## Task
Given the records below, would you repeat exactly the lines that begin at the one containing "source's frame. -/" and end at the one containing "dueRecord none none ∈", inclusive?

[Records from a data source]

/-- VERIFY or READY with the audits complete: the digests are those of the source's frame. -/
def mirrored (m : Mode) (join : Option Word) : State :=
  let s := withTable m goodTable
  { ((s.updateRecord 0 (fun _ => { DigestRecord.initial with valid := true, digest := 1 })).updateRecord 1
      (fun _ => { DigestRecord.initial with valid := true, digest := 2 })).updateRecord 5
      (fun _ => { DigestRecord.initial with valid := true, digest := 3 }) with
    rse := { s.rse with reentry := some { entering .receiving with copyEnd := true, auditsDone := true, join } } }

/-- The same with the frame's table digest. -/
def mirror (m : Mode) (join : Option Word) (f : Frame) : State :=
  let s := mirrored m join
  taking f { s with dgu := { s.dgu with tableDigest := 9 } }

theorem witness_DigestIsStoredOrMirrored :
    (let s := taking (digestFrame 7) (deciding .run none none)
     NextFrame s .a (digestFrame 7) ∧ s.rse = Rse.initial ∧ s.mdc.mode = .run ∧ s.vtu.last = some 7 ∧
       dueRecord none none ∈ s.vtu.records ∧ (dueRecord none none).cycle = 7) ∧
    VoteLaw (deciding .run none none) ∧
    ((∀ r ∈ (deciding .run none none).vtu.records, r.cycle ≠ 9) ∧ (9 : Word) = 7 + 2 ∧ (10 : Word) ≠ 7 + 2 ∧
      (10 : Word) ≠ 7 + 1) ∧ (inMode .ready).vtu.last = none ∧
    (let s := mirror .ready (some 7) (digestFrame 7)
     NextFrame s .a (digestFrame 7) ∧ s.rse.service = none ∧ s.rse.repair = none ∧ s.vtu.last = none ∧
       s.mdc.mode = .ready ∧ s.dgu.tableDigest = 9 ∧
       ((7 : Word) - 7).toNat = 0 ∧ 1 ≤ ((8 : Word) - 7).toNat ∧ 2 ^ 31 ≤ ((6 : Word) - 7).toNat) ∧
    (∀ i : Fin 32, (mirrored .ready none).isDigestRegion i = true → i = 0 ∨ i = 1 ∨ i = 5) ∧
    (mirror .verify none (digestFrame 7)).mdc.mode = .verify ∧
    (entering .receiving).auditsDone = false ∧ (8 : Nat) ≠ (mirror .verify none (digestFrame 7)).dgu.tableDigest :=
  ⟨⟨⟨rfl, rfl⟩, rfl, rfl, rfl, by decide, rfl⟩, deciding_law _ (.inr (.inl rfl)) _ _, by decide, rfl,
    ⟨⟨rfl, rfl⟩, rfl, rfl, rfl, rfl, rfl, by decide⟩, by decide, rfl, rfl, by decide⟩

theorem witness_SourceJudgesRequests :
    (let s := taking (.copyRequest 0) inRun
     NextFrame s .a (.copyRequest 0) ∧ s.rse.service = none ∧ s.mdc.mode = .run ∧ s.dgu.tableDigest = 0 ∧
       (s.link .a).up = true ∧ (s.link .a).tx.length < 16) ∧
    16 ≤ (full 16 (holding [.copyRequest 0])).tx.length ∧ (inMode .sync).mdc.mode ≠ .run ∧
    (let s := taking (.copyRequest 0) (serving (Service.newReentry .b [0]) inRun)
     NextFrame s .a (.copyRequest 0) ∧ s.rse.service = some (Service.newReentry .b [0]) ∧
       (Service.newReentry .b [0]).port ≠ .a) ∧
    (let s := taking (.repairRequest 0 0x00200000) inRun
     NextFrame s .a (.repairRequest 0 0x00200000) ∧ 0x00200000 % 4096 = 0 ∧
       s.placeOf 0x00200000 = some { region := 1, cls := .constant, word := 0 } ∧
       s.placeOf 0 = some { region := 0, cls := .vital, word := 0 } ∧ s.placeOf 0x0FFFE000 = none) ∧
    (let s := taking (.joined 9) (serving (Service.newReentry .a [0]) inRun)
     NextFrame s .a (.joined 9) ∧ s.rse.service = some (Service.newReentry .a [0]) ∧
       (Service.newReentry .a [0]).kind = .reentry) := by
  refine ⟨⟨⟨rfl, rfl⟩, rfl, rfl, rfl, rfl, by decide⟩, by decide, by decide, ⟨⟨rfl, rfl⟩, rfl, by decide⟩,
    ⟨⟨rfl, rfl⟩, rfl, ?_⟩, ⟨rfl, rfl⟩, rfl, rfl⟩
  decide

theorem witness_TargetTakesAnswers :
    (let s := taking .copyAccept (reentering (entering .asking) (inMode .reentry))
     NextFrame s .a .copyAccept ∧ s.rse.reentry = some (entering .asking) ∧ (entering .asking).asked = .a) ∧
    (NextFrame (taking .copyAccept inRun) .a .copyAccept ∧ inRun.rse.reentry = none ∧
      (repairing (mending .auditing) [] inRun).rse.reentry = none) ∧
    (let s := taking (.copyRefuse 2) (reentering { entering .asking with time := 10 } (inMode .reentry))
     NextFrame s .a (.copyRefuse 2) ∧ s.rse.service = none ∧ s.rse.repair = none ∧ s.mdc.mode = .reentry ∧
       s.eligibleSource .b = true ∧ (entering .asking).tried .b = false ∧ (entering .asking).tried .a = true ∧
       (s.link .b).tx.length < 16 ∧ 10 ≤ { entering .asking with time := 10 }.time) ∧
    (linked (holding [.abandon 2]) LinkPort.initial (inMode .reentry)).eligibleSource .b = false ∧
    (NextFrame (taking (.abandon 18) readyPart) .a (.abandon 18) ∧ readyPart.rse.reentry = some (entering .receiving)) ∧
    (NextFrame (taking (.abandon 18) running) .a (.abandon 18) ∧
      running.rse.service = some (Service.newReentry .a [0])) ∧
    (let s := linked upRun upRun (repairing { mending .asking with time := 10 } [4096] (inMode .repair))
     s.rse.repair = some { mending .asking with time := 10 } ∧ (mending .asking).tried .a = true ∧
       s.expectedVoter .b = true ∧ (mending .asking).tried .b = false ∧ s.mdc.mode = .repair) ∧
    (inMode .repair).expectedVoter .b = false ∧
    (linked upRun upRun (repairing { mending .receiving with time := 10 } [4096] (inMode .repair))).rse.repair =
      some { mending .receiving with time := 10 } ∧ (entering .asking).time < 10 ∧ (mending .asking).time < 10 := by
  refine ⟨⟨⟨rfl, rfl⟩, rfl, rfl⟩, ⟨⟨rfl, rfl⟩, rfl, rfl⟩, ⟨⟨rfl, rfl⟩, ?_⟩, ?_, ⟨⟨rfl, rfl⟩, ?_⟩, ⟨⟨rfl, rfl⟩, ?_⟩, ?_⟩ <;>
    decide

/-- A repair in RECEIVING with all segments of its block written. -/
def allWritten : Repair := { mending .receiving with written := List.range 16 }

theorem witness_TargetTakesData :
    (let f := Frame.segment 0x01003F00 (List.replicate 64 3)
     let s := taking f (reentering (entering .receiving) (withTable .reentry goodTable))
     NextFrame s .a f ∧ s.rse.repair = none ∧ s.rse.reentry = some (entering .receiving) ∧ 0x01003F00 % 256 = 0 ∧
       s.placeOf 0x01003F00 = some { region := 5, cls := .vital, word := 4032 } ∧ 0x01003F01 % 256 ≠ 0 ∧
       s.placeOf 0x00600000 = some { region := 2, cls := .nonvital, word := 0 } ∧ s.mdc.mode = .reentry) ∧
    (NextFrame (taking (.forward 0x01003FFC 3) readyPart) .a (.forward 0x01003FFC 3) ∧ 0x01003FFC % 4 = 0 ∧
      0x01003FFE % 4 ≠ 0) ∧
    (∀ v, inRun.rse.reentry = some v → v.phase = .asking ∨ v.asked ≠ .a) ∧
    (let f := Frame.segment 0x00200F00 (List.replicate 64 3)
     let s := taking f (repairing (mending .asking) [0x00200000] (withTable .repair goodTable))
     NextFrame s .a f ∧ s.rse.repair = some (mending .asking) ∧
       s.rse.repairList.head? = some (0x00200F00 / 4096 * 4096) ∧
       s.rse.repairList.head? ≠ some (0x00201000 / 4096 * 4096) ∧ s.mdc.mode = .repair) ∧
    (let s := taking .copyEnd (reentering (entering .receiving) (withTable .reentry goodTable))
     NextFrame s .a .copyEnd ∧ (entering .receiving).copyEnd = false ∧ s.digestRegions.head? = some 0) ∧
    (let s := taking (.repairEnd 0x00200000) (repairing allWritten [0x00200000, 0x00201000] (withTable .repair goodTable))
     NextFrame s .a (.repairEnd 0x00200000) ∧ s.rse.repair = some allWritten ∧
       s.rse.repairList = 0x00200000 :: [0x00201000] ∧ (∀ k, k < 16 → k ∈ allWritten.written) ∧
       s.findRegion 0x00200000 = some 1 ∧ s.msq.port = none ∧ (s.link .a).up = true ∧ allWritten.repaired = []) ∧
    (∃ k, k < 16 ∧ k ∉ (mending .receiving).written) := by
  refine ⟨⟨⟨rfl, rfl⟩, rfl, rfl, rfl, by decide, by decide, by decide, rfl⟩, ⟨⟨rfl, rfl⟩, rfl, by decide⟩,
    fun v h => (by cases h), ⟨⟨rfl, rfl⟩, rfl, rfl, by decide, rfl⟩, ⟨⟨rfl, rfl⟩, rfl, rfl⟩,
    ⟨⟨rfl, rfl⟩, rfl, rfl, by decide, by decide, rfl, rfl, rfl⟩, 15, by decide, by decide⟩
---
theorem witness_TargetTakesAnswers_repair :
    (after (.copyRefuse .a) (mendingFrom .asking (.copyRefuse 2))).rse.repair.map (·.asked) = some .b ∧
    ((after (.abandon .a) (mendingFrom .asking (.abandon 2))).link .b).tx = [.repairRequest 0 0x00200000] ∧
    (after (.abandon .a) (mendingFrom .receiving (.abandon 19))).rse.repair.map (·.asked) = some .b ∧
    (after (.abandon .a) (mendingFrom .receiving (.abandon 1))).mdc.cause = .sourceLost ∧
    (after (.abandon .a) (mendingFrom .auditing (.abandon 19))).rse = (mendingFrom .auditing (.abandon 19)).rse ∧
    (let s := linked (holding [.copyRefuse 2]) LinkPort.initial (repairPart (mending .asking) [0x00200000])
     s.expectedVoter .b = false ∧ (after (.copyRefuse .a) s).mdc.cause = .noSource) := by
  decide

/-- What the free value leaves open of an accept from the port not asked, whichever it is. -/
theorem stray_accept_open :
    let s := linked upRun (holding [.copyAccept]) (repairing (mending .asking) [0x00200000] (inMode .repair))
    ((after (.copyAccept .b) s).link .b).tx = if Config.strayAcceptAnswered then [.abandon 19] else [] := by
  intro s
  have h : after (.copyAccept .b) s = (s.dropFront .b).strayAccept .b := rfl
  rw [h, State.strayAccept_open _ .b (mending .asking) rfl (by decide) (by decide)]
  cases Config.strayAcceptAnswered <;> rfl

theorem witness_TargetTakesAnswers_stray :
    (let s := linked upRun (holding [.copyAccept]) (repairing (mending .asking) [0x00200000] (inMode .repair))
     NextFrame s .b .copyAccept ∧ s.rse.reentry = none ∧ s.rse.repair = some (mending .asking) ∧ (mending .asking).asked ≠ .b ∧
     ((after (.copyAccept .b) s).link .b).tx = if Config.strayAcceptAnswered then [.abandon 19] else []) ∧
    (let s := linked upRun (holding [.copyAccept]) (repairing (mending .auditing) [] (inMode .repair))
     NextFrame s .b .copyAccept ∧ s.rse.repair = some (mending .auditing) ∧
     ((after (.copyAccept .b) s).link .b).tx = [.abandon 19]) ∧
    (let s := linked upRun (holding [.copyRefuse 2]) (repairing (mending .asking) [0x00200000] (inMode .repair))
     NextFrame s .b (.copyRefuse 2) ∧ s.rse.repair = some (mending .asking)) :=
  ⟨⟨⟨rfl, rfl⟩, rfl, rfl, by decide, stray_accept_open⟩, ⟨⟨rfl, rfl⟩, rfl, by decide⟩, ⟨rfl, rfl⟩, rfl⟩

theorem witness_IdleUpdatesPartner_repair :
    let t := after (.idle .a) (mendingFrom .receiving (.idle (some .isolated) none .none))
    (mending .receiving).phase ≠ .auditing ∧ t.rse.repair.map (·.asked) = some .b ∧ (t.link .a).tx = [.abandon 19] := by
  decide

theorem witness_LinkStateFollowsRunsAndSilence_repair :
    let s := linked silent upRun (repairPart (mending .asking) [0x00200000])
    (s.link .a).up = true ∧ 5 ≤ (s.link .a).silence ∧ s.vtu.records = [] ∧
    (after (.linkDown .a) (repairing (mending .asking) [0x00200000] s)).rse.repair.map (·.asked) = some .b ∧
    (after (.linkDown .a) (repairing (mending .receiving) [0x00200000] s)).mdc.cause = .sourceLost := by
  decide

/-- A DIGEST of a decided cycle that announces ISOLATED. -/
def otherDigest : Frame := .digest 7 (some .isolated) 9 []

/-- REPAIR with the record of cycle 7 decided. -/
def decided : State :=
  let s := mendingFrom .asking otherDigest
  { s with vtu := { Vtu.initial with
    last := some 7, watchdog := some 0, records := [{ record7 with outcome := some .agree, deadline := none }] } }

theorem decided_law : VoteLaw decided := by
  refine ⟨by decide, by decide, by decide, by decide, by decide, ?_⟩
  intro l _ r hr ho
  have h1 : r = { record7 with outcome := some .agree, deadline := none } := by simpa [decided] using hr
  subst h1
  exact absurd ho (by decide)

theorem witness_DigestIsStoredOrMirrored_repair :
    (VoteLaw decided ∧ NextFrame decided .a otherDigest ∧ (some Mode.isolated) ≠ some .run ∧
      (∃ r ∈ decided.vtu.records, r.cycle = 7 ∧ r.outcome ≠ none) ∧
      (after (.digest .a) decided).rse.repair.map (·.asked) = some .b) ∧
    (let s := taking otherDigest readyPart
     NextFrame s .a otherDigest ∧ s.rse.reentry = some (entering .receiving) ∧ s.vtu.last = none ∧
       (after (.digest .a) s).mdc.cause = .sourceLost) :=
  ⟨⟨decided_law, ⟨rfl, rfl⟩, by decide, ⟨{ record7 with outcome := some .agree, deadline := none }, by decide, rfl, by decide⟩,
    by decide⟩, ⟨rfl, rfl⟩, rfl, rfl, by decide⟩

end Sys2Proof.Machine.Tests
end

## Completed task
/-- VERIFY or READY with the audits complete: the digests are those of the source's frame. -/
def mirrored (m : Mode) (join : Option Word) : State :=
  let s := withTable m goodTable
  { ((s.updateRecord 0 (fun _ => { DigestRecord.initial with valid := true, digest := 1 })).updateRecord 1
      (fun _ => { DigestRecord.initial with valid := true, digest := 2 })).updateRecord 5
      (fun _ => { DigestRecord.initial with valid := true, digest := 3 }) with
    rse := { s.rse with reentry := some { entering .receiving with copyEnd := true, auditsDone := true, join } } }

/-- The same with the frame's table digest. -/
def mirror (m : Mode) (join : Option Word) (f : Frame) : State :=
  let s := mirrored m join
  taking f { s with dgu := { s.dgu with tableDigest := 9 } }

theorem witness_DigestIsStoredOrMirrored :
    (let s := taking (digestFrame 7) (deciding .run none none)
     NextFrame s .a (digestFrame 7) ∧ s.rse = Rse.initial ∧ s.mdc.mode = .run ∧ s.vtu.last = some 7 ∧
       dueRecord none none ∈ s.vtu.records ∧ (dueRecord none none).cycle = 7) ∧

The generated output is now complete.